You can now install Hail:

• Create a VM on the internal network, standard-8, 100GB PD-SSD, Ubuntu 22.04 TLS, allow full access to all Cloud APIs, use the Terraform service account. 10GB will run out of space. We assume the rest of the commands are run on the VM. You will need to connect to this instance with ssh. You may want to add a suiteable ssh forwarding rule to the default network.

• Clone the Hail Github repository:

  git clone https://github.com/hail-is/hail.git
  

• In the $HAIL/infra directory, run

  ./install_bootstrap_dependencies.sh
  

  At this point, log out and ssh back in (so that changes to group settings for Docker can be applied). The following steps should be completed from the $HAIL/infra/gcp directory, unless otherwise stated.
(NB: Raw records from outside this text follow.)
-- ==== Sys2Proof/Machine/Agents.lean ====
section
/-! DEFINITION. What each agent does when the schedule names it (R13, R57). -/

namespace Sys2Proof.Machine

/-- A step of CP: it takes the host's next command and runs it whole (R13, R52). CP has no step while it waits for ever in a
Send (R151) or while the host has issued nothing (R44): then nothing changes. -/
def cpStep (s : State) : Outcome :=
  match s.cpWait, s.port with
  | some _, _ => .next s
  | none, [] => .next s
  | none, c :: rest =>
    match decodeCommand c with
    | .ok i => exec i { s with port := rest }
    | .error why => illegalWord why { s with port := rest }

/-- The move of one agent. -/
def stepAs (a : Agent) (s : State) : Outcome :=
  match a with
  | .cp => cpStep s
  | .km => .next (kmStep s)

end Sys2Proof.Machine
end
• Run the following to authenticate docker and kubectl with the new artifact registry and kubernetes cluster, respectively. The GKE_ZONE is the zone of the GKE cluster and the GAR_REGION is the region of the artifact registry.

  ./bootstrap.sh configure_gcloud <GKE_ZONE> <GAR_REGION>
  

• Edit $HAIL/letsencrypt/subdomains.txt to include just the services you plan to use in this deployment, e.g. auth, batch and batch-driver.

• Deploy unmanaged resources by running

  ./bootstrap.sh deploy_unmanaged
  

• Create the batch worker VM image. Run:

  NAMESPACE=default $HAIL/batch/gcp-create-worker-image.sh
  

• Download the global-config to be used by bootstrap.py.

  mkdir /global-config
  kubectl -n default get secret global-config -o json | jq -r '.data | map_values(@base64d) | to_entries|map("echo -n \(.value) > /global-config/\(.key)") | .[]' | bash
  

• Bootstrap the cluster.

  ./bootstrap.sh bootstrap $GITHUB_ORGANIZATION/hail:<BRANCH> deploy_batch
  

• Deploy the gateway: run make -C $HAIL/gateway envoy-xds-config deploy.

• Create the initial (developer) user.

  ./bootstrap.sh bootstrap $GITHUB_ORGANIZATION/hail:<BRANCH> create_initial_user <USERNAME> <EMAIL>
  

  Additional users can be added by the initial user by going to auth./users.